This post describes my experiences developing Eventuate Common on my M1/Arm MacBook. Specifically, I describe how I was able to build a MySQL image and run the related tests. Later posts describe how I changed this project to build and publish multi-architecture images.

The other articles in this series are:

Gradle behaves differently!

After running git clone on my M1 MacBook, I ran ./gradlew testClasses. As I described in this Twitter thread, I immediately encountered a Gradle issue that broke the build. A plugin from the eventuate-plugins-gradle project that ran a Git command failed to determine the current branch. Surprisingly, the command’s current working directory was no longer a project directory. Instead, it was some internal Gradle daemon directory. This could very well be a bug in the plugin rather than a Gradle issue. I fixed the problem by explicitly specifying the project.rootDir: e.g. git -C ${project.rootDir} rev-parse --abbrev-ref HEAD.

Later on while running the tests, I encountered another problem that was also related to the Gradle daemon. Gradle appeared to not always pass environment variables from the shell to the Gradle daemon. This behavior caused Docker containers to be incorrectly configured and/or tests to fail. I eventually solved the problem by replacing environment variables with Gradle projects properties that are specified on the command: ./gradlew ... -P x=y. Not only did eliminating environment variables fix this problem, but it improved the Gradle build logic since Gradle could now track changes to the project properties.

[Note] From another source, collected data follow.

theorem execRegisterWrite_keeps {s0 : State} (dt : Nat) (offset : Nat) (value : Nat) (width : Nat) {s : State} (h : Keeps s0 s) : Outcome.all (Keeps s0) (execRegisterWrite dt offset value width s) := by
  unfold execRegisterWrite
  repeat' first
    | with_reducible assumption
    | (extract_lets +onlyGivenNames x; apply keeps_cut (p := Keeps s0 x); (case' hp => (unfold x; clear x)); (case' k => (clear_value x; intro hx)))
    | with_reducible apply outcome_ite
    | with_reducible apply outcome_next
    | with_reducible apply outcome_fault
    | with_reducible apply outcome_refused
    | with_reducible apply State.tick_keeps
    | with_reducible apply State.writeQueueBlock_keeps
    | with_reducible apply State.writeTranslationBlock_keeps
    | with_reducible apply State.writeHostBlock_keeps
    | with_reducible apply State.setMsixByte_keeps
    | with_reducible apply State.signal_keeps
    | with_reducible apply State.doorbell_keeps
    | with_reducible apply State.bump_keeps
    | (with_reducible apply keeps_foldl; intro _ _ _)
    | split

end Sys2Proof.Machine
end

Finding a MySQL image that runs on Arm

As I mentioned above, the Eventuate Common project builds various database images that contain the Eventuate schema. I decided to first work on supporting MySQL on ARM. The project builds MySql 5 and MySql 8 Docker image using the mysql:5.7.13 and mysql:8.0.22 base images. These base images are Intel specific and so I needed to find multi-architecture replacements.

When I searched Docker Hub, I found the mysql/mysql-server image. The MySql 5 tags are still Intel-specific but the MySql 8 tags support both Arm and Intel. I decided, therefore, to focus on enhancing the Eventuate Common to run MySQL 8 on Arm.

Building the Eventuate MySQL 8 image

The mysql/mysql-server:8.0.27-1.2.6-server is generally a drop in replacement for mysql:8.0.22. The notable difference is that by default, root access is limited to localhost. In Eventuate applications, other containers, such as the Eventuate CDC, need root access. This behavior is overridden by the MYSQL_ROOT_HOST environment variable but I didn’t want to add that setting to every Eventuate example. Therefore, I changed Dockerfile-mysql8 to run an additional configuration script - - that allowed root access from anywhere.

Building a Zookeeper image for Arm

This project also builds a Zookeeper image. It used the Intel-specific java:openjdk-8u91-jdk as the base image. I changed the Dockerfile to use the multi-architecture amazoncorretto:17.0.1-al2 image.

Running the tests

Once I’d made these changes, I was able to run, which builds and starts the Zookeeper and MySQL 8 images and runs the tests. I also updated my local copy of the Eventuate Tram Customers and Orders example application to use these images. As expected, the MySQL and Zookeeper containers ran without a problem. However, most of the containers images were either flakey or slow. There’s still more work to do.

Viewing the changes

To see the changes I made to the project, take a look at this Github commit.

Next steps

The next post describes how I changed this project to build multi-architecture images.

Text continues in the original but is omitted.